A 5' 4" woman, sorry or man, so yeah, person, would be a better fit in height for the mare though, how would she manage not having such a height above the saddle, a lower centre of gravity would be easier to carry maybe?


----------



## smrobs

Center of gravity doesn't really matter much if a person is plodding around on trails providing that the rider is fluid and balanced themselves, but when you start getting into the higher torque of performance disciplines, it impacts a great deal.

I also guess that this is a great example of why horses that are stocky and compact and heavy are better weight carriers and one shouldn't go strictly by the horse's height.

This filly is only 1 inch shorter than the one in the video...and the saddle belongs to a 6'3 man...and the stirrups are nearly all the way down to her knees LOL.


----------



## tinyliny

smrobs said:


> Center of gravity doesn't really matter much if a person is plodding around on trails providing that the rider is fluid and balanced themselves, but when you start getting into the higher torque of performance disciplines, it impacts a great deal.
> 
> I also guess that this is a great example of why horses that are stocky and compact and heavy are better weight carriers and one shouldn't go strictly by the horse's height.
> 
> This filly is only 1 inch shorter than the one in the video...and the saddle belongs to a 6'3 man...and the stirrups are nearly all the way down to her knees LOL.



that saddle along has got to be at least 40lbs!

that small a horse for such a big man, kind of looks like a kid riding a large dog. I don't know about you, but when I was a kid I used to try to ride my friend's dalmation. I was desperate for a horse, and it's the best I could do.


----------



## Saddlebag

Being too large is more about weight distribution. It's actually a fairly small area on a horse's back that should carry the rider. When obese people ride, their weight distribution is much more forward and behind that area. The man in the video is within the area.


----------



## NorthernMama

Saddlebag, I figured he was that tall. I found the for sale posting as well and thought you were out shopping!


----------



## smrobs

tinyliny said:


> that saddle along has got to be at least 40lbs!
> 
> that small a horse for such a big man, kind of looks like a kid riding a large dog. I don't know about you, but when I was a kid I used to try to ride my friend's dalmation. I was desperate for a horse, and it's the best I could do.

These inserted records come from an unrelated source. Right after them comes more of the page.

/-- What the end of an inline member leaves of its context for the frame g below it (R38, R180): the creator's identity, guards and
masks; the handlers it stood in with what they left, and the mailbox enable if it held it and still does; no trigger, mask, SFU result or
left wait of the member that ended, nothing of a unit it had not retired. Context CSRs stand as the member left them (R168); so do the
queues it mapped (log 63). -/
def Ctx.restored (c : Ctx) (g : Saved) : Ctx :=
  { c with uid := g.uid, g := g.g, k := g.k, fcsr := g.fcsr, kind := g.kind, member := g.member, fam := g.fam, probe := g.probe,
           frames := c.frames.dropLast, pend := g.pend, pendK := 0, acq := g.acq, xfence := g.xfence, marks := g.marks, sync := some g.sync,
           st := .fsync, frame := none, bwait := g.bwait, syncLeft := g.left, wnpc := g.sync.npc, wdst := g.sync.dst,
           inLh := g.inLh, inEm := g.inEm, mben := g.mben && c.mben, trig := c.trig.filter (·.2.2 != c.uid),
           sfuHeld := c.sfuHeld.filter (·.uid != c.uid), posting := c.posting.filter (·.2 / 4 < c.frames.length),
           desc := c.desc.filter (·.level / 4 < c.frames.length) }

/-- The window address of a key of a core. -/
def winAddr (key : Nat) : Word := BitVec.ofNat 64 (0xFFFFF * 2 ^ 44 + key % 2 ^ 44)
/-- The creator's frame is restored (R38): registers and pc from the scratchpad, the rest from the family unit, then the
fills that were held, which a mapped queue takes; it stands at its FSYNC again. A poisoned word of the frame is trap 0x0F of the creator
there (R74, R372; log 64). -/
def State.restoreFrame (s : State) (n x : Nat) : State :=
  let c := s.ctxAt n x
  match c.frames.getLast? with
  | none => s
  | some g =>
    let k := frameKey n c.istk (c.frames.length - 1)
    let bad := (List.range 18).find? fun i => s.poisoned (k + 8 * i)
    let c := { (c.restored g).reload (s.dword k) (bitsOf (s.dword k 17) 15 0) with pc := s.dword k 16 }
    let s := g.held.foldl (fun s h => s.landAt n x h.1 h.2) (s.onCtx n x fun _ => c)
    match bad with
    | some i => s.threadFault n x 0x0F (winAddr (k + 8 * i)) g.sync.upc
    | none => s

/-- Earlier stores of the core to a frame are on their way, or an engine owns a unit of it (R70, R79). -/
def State.frameBusy (s : State) (n key : Nat) : Bool :=
  s.ownedAny key 256 ||
    s.reqs.any fun r => r.core == n && r.cls == 0 && r.home == .core n && r.writes && (s.spots r).any (meet 8 (key, 256))
/-- An inline member has ended: the frame below it is restored, at once or when the port has passed what comes before. -/
def State.endInline (s : State) (n x : Nat) : State :=
  let c := s.ctxAt n x
  if s.frameBusy n (frameKey n c.istk (c.frames.length - 1)) then
    State.onCtx { s with nextUid := s.nextUid + 1 } n x fun c => { c with uid := s.nextUid, st := .restore, sync := none, trig := c.trig.filter (·.2.2 != c.uid),
                                                                          sfuHeld := c.sfuHeld.filter (·.uid != c.uid) }
  else s.restoreFrame n x
/-- At the end of a cycle: frames whose earlier stores are performed are restored. -/
def State.restores (s : State) : State :=
  (s.cores.flatMap fun c => (c.2.ctxs.filter fun x => x.2.st == .restore).map fun x => (c.1, x.1)).foldl (fun s q =>
    let c := s.ctxAt q.1 q.2
    if s.frameBusy q.1 (frameKey q.1 c.istk (c.frames.length - 1)) then s else s.restoreFrame q.1 q.2) s
/-- A creator that is killed while its frame waits to be restored waits no more. -/
def State.settle (s : State) (uid : Nat) : State :=
  match s.keptBy uid with
  | some (n, x) =>
    if (s.ctxAt n x).st = .restore ∧ (s.ctxAt n x).frames.getLast?.any (·.uid == uid) then s.restoreFrame n x else s
  | none => s

/-- Nothing of a family is left to start. -/
def Fam.started (g : Fam) : Bool := g.killed || g.brk.isSome || decide (g.desc.count ≤ g.next)
/-- Every member has ended or been killed. -/
def Fam.over (g : Fam) : Bool := g.started && g.running.isEmpty

/-- A perforated family whose members have all ended reaches the Grout unit of its creator's cluster (R294). -/
def State.toGrout (s : State) (f : FamRef) : State :=
  let g := s.fam f
  let k := s.cluster (f.core / 16)
  if g.live && g.desc.perf && g.over && !g.grouted && !k.groutq.any (·.ord == g.ord) && !k.groutRun.any (·.ord == g.ord) then
    if g.killed || g.brk.isSome || g.marked then s.onFam f fun g => { g with grouted := true }
    else State.onCluster { s with nextReq := s.nextReq + 1 } (f.core / 16) fun k =>
      { k with groutq := k.groutq ++ [{ fam := f, ord := g.ord, id := s.nextReq, units := [], maps := [] }] }
  else s
/-- A family that is no more leaves Grout's queue; one that Grout has begun is finished there. -/
def State.ungrout (s : State) (f : FamRef) : State :=
  let cl := f.core / 16
  let head := (s.cluster cl).groutq.head?.any (·.ord == (s.fam f).ord)
  if (s.cluster cl).groutq.any (·.ord == (s.fam f).ord) then
    (s.onCluster cl fun k => { k with groutq := k.groutq.filter (·.ord != (s.fam f).ord), groutWalk := k.groutWalk && !head }) |> fun s =>
      if head then s.unqueue (.grout cl) else s
  else s

/-- A member leaves its family's list of running members. -/
def State.memberGone (s : State) (fam : Option FamRef) (uid : Nat) : State :=
  match fam with
  | none => s
  | some f => (s.onFam f fun g => { g with running := g.running.filter (·.2.2.2 != uid), ended := g.ended + 1 }).toGrout f

/-- Gang operation n of a course lacks a GMMA (R245). -/
def State.gangShort (s : State) (q n : Nat) : Bool := ((tabGet [] s.gangs q).filter (·.no == n)).length < 4
/-- A gang family is over on its course (R245): a gang operation short of four GMMA is trap 0x0A against the creator, and never
forms; the numbering starts again at 0. Operations of four whose engines still hold a GMMA keep their place under numbers that no
later family gives. -/
def State.gangClose (s : State) (f : FamRef) : State :=
  let g := s.fam f
  if !g.desc.gang || g.finished then s
  else
    let q := f.core / 4
    let es := tabGet [] s.gangs q
    let short := es.filter fun e => s.gangShort q e.no
    let held := fun no : Nat => (List.range 4).any fun i => (s.core (4 * q + i)).mat.any (·.gang == some no)
    let late := fun no : Nat => no + (g.ord + 1) * 2 ^ 32
    let rest := (es.filter fun e => !short.contains e && held e.no).map fun e => { e with no := late e.no }
    let s := (List.range 4).foldl (fun s i => s.onCore (4 * q + i) fun c =>
      { c with gangNo := 0, mat := (c.mat.filter fun m => !(match m.gang with | some n => short.any (·.no == n) | none => false)).map
                             fun m => { m with gang := m.gang.map late } }) s
    let s : State := { s with gangs := tabSet s.gangs q rest }
    match short with
    | [] => s
    | e :: _ =>
      let v : Word := BitVec.ofNat 64 (e.no % 2 ^ 32)
      match s.holder g.uid with
      | some (n, x) => s.uidFault g.uid 0x0A v (s.ctxAt n x).pc
      | none => s.whoFault f.core g.who false 0x0A v g.upc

Yes, it is a big saddle, but it was the only one with a tree that was narrow enough to _not _sit right down on her withers....and don't worry, _nobody _is riding her yet. She won't even be 2 until April and with as much growing as she needs to do, it will likely be next spring before she sees any sort of saddle work with a rider, maybe longer if she's not matured enough. I had the saddle on there for about 15 minutes and asked her to walk about 5 circles around me just to see how she'd react and to let her see that the saddle wouldn't kill her. :wink:


----------



## Golden Horse

Saddlebag said:


> Being too large is more about weight distribution. It's actually a fairly small area on a horse's back that should carry the rider. When obese people ride, their weight distribution is much more forward and behind that area. The man in the video is within the area.


That is an interesting thought, not sure I'm convinced by the argument, a saddle contains the persons errr assets, so why would their weight distribution be an issue?


----------



## BossHoss

Size wise, I think the man is a fine size. I feel like he's kind of tall, but his leg takes up the barrel in a way ok enough for me to find this passable. 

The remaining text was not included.